The “Explain” tool was demonstrated as a kind of contextual learning assistant. Rather than solving questions outright, it guides students towards the key features they should notice or the steps they should consider. Wendy described it as “a little teacher on your shoulder”.
Examples included:
- guiding students through mathematical methods
- helping distinguish between insects and spiders
- simplifying explanations for different reading levels
- translating explanations into other languages
This approach sparked broader reflection on what effective AI support in education might actually look like. Rather than replacing thinking, the tools demonstrated during the session aimed to scaffold understanding while keeping students focused on the original task and language of instruction.
Live classroom support and feedback
Towards the end of the session, Wendy demonstrated some of the premium classroom-management features available through LMS integrations.
The “Class View” tool allows teachers to view multiple students’ work simultaneously, provide live feedback, and monitor progress in real time.
This led into a discussion about supporting students who may struggle to participate verbally in lessons. Wendy shared examples of using private written prompts and feedback to support anxious learners or school refusers without drawing attention to them publicly.
The session also covered AI-assisted feedback generation. Teachers can generate draft comments based on student work, then edit or approve them before students see anything. Wendy stressed that the AI is intended to reduce workload rather than replace professional judgement.
The final demonstrations explored self-marking questions and analytics dashboards, enabling teachers to identify misconceptions across a class quickly and adapt teaching accordingly.

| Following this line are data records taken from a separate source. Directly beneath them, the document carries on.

/-! ## Dispatch (R370 to R373) -/

/-- Endpoint device of a FEID, where it is an endpoint of this plane. -/
def hostDevice (s : State) (n f : Nat) : Option Nat :=
  match s.feidEntry n f with
  | some e => if e.field 1 1 = 0 && e.field 2 1 = 0 then some (e.field 3 6) else none
  | none => none
/-- One DISPATCH message: its record and the token. -/
def dispatchTo (s : State) (c : GateCtx) (t : Token) (dst : Nat) (es : List (Nat × Nat × Nat)) : State :=
  let word := tokenWord t.src s.devIndex 0 0 0 t.slot
  (s.gateFrame c 4 1 dst t.seq 0 true false stOK word (dispatchRecord t.src s.devIndex t.seq t.slot es)).gateMessage
    c 4 1 dst t.seq 1 stOK word true t.bytes
/-- The token goes to its hosts (R370). -/
def dispatchToken (s : State) (c : GateCtx) (t : Token) : State :=
  let es := t.chosen.map (fun x => (x.e, x.rank, x.g))
  let hostOf : (Nat × Nat × Nat) → Nat := fun x => (c.host x.1).getD 0
  let hosts := (es.map hostOf).dedup
  let far : Nat → Option Nat := fun f => match s.hostDevice c.die f with
    | some d => if c.byMask && d != s.devIndex then some d else none
    | none => none
  let devs := (hosts.filterMap far).dedup
  let s1 := (hosts.filter (fun f => (far f).isNone)).foldl (fun u f => u.dispatchTo c t f (es.filter (fun x => hostOf x == f))) s
  let s2 := devs.foldl (fun u d => u.dispatchTo c t (u.feidOfDevice d) (es.filter (fun x => far (hostOf x) == some d))) s1
  let heat := es.foldl (fun l x => insertKey (eraseKey l x.1) x.1 (min 0xFFFFFFFF ((lookupKey l x.1).getD 0 + 1))) c.heat
  let s3 := s2.putGate { c with heat := heat, tokens := c.tokens.map (fun y => if y.slot = t.slot then { t with phase := 3 } else y) }
  hosts.foldl (fun u f => u.prefetchFor c f t.seq ((es.filter (fun x => hostOf x == f)).map (fun x => x.1))) s3

/-- Replace experts at capacity by the next of the ranking (R373 OVERFLOW 3): what is chosen then, and how many were replaced. -/
def replaceFull (c : GateCtx) (pool : List (Nat × Nat)) : List Chosen → List Nat → List (Option Chosen) × Nat
  | [], _ => ([], 0)
  | x :: t, used =>
    if !c.full x.e then (let r := replaceFull c pool t used; (some x :: r.1, r.2))
    else match pool.find? (fun p => !used.contains p.1 && !c.full p.1) with
      | some p => (let r := replaceFull c pool t (p.1 :: used); (some { x with e := p.1 } :: r.1, r.2 + 1))
      | none => (let r := replaceFull c pool t used; (none :: r.1, r.2))
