/-- R139, R142, R151: at its source crux die a MEM request whose TAG is live is discarded and counted in MFB_CNT_TAG_LIVE; one that finds
room takes a pending entry and goes on to its check point (here on this crux die); an anchored one behind an earlier store or atomic of
its source waits in the anchor queue and is counted in MFB_CNT_ANCHOR_WAIT; a released one goes on.
R127, R139, R152, R154: a response that matches a pending entry of a core retires it and gives the core its status and data; a
STORE_ACK with status OK of an endpoint's STORE_QUIET is consumed; a response that matches nothing is counted in MFB_CNT_STRAY_RSP; an
entry that reaches its bound is answered TIMEOUT and counted. No overflow read waits; the core has no request waiting. -/
def Obligations.PendingRequests : Prop :=
  ((∀ (s : State) (n : Fin 16) (f : Frame) (x : Steered) (P : Nat), awake s → State.isMemReq f = true →
    s.landed (.memAccept n) f = some x → x.ingress = some P →
    (s.mfb.pends.any (fun p => p.source == P && p.frame.tag == f.tag) = true →
      runs (.memRequestAccept n f) s (fun t =>
        t.mfb = s.mfb ∧ t.fwd.inbox = s.fwd.inbox.erase x ∧
        t.reg (MFB_CNT_TAG_LIVE.V n).a = Word.ofN ((s.reg (MFB_CNT_TAG_LIVE.V n).a).toNat + 1))) ∧
    (s.mfb.pends.any (fun p => p.source == P && p.frame.tag == f.tag) = false → s.memRoom f.src f.anchor 0 = true →
      f.anchor = true → s.earlierWrite P s.mfb.next = true →
      runs (.memRequestAccept n f) s (fun t =>
        t.mfb.pends = s.mfb.pends ++ [⟨s.mfb.next, n, P, f, true, s.now⟩] ∧ t.mfb.next = s.mfb.next + 1 ∧
        t.fwd.inbox = s.fwd.inbox.erase x ∧
        t.reg (MFB_CNT_ANCHOR_WAIT.V n).a = Word.ofN ((s.reg (MFB_CNT_ANCHOR_WAIT.V n).a).toNat + 1))) ∧
    (s.mfb.pends.any (fun p => p.source == P && p.frame.tag == f.tag) = false → s.memRoom f.src f.anchor 0 = true →
      f.anchor = false → f.mcast = false → f.trav = false → s.homeDevice n f.dst → s.fault.outUnits = [] → s.fwd.holds = [] →
      runs (.memRequestAccept n f) s (fun t =>
        t.mfb.pends = s.mfb.pends ++ [⟨s.mfb.next, n, P, f, false, s.now⟩] ∧ t.mfb.next = s.mfb.next + 1 ∧
        t.fwd.inbox = s.fwd.inbox.erase x ++ [⟨.memCheck n, f, some P⟩]))) ∧
  (∀ (s : State) (source : Fin 1680) (p : Pend), awake s → source.val < 1152 →
    s.mfb.pends.find? (fun q => q.source == source.val && q.queued) = some p → s.earlierWrite source p.no = false →
    State.isMemReq p.frame = true → p.frame.mcast = false → p.frame.trav = false → s.homeDevice p.die p.frame.dst →
    s.fault.outUnits = [] → s.fwd.holds = [] →
    runs (.anchorRelease source) s (fun t =>
      t.mfb.pends = s.mfb.pends.map (fun q => if q.no = p.no then { q with queued := false } else q) ∧
      t.fwd.inbox = s.fwd.inbox ++ [⟨.memCheck p.die, p.frame, some source.val⟩]))) ∧
  (∀ (s : State), awake s → s.gate.ovf = [] →
    (∀ (n : Fin 16) (f : Frame) (c : Instr) (x : Steered) (p : Pend) (k : Nat),
      (c = .loadRsp n f ∧ f.op = 0x81 ∧ p.frame.op = 1 ∨ c = .storeAck n f ∧ f.op = 0x82 ∧ p.frame.op = 2 ∧ f.tstatus = 0 ∨
        c = .atomicRsp n f ∧ f.op = 0xC0 ∧ p.frame.op = 0x48 ∧ f.tstatus = 0 ∧ s.landed (.memAccept n) f = none) →
      f.kind = 1 → s.landed (.memReply n) f = some x → f.bad = false → s.mfb.coreWait = [] → p.source = 1152 + k →
      s.mfb.pends.find? (fun q => !q.queued && q.frame.src == f.dst && q.frame.tag == f.tag && q.frame.dst == f.src) = some p →
      runs c s (fun t =>
        t.mfb.pends = s.mfb.pends.filter (fun q => q.no != p.no) ∧
        t.mfb.coreRsp = s.mfb.coreRsp ++ [⟨k, p.no, f.tstatus, f.payload⟩] ∧ t.fwd.inbox = s.fwd.inbox.erase x ∧
        s.frame t [.mfb, .fwd] (fun _ => False))) ∧
    (∀ (n : Fin 16) (f : Frame) (x : Steered) (p : Pend), f.kind = 1 → f.op = 0x82 → f.tstatus = 0 → f.bad = false →
      s.landed (.memReply n) f = some x → p.source < 1152 → p.frame.op = 3 →
      s.mfb.pends.find? (fun q => !q.queued && q.frame.src == f.dst && q.frame.tag == f.tag && q.frame.dst == f.src) = some p →
      runs (.storeAck n f) s (fun t =>
        t.mfb.pends = s.mfb.pends.filter (fun q => q.no != p.no) ∧ t.fwd.queues = s.fwd.queues ∧
        s.frame t [.mfb, .fwd] (fun _ => False))) ∧
    (∀ (n : Fin 16) (f : Frame) (x : Steered), f.kind = 1 → f.op = 0x81 → f.bad = false → s.landed (.memReply n) f = some x →
      s.mfb.pends = [] → s.mfb.gone = [] →
      runs (.loadRsp n f) s (fun t =>
        t.reg (MFB_CNT_STRAY_RSP.V n).a = Word.ofN ((s.reg (MFB_CNT_STRAY_RSP.V n).a).toNat + 1) ∧ t.mfb = s.mfb)) ∧
    (∀ (source : Fin 1680) (tag : BitVec 16) (p : Pend) (k : Nat), k < 512 → source.val = 1152 + k → p.source = source.val →
      s.mfb.pends.find? (fun q => q.source == source.val && q.frame.tag == tag.toNat) = some p → p.frame.op = 1 →
      p.queued = false → s.mfb.coreWait = [] → p.die < 16 →
      runs (.memTimeout source tag) s (fun t =>
        t.mfb.pends = s.mfb.pends.filter (fun q => q.no != p.no) ∧
        t.mfb.coreRsp = s.mfb.coreRsp ++ [⟨k, p.no, 0x07, allOnes (min (p.frame.chunk % 8192) 4096)⟩] ∧
        t.mfb.gone = s.mfb.gone ++ [(p.frame.src, p.frame.tag, p.frame.dst)] ∧
        t.reg (MFB_CNT_TIMEOUT.V p.die).a = Word.ofN ((s.reg (MFB_CNT_TIMEOUT.V p.die).a).toNat + 1))))
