-- ==== Sys2Proof/Laws/State.lean ====
section
/-! SUPPORT. What each update of the state leaves in each of its components: one lemma per component per update. -/
namespace Sys2Proof.Machine.State
variable (s : State)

Next Steps: Questions to reflect on in your own practice
As with many CAS community meetings, the most valuable part of the session was not necessarily the tool itself, but the wider conversations it prompted about teaching, accessibility, and the role of AI in learning.
You might want to consider:
- How accessible are your current digital resources for students with different learning needs?
- Are there areas where students could be given more independence through scaffolding tools?
- How do you currently balance AI restrictions with accessibility and inclusion?
- Which classroom tasks genuinely benefit from AI support — and which do not?
- Could live digital feedback change how you support quieter or less confident learners?
Possible classroom activities to explore
- Ask students to compare AI-generated explanations with teacher explanations and identify differences.
- Trial annotation-based revision activities using PDFs rather than printed worksheets.
- Explore multilingual support tools with EAL learners while maintaining English-language instruction.
- Use collaborative documents for peer review or debugging exercises in computing lessons.
- Investigate how live feedback tools could support formative assessment during programming tasks.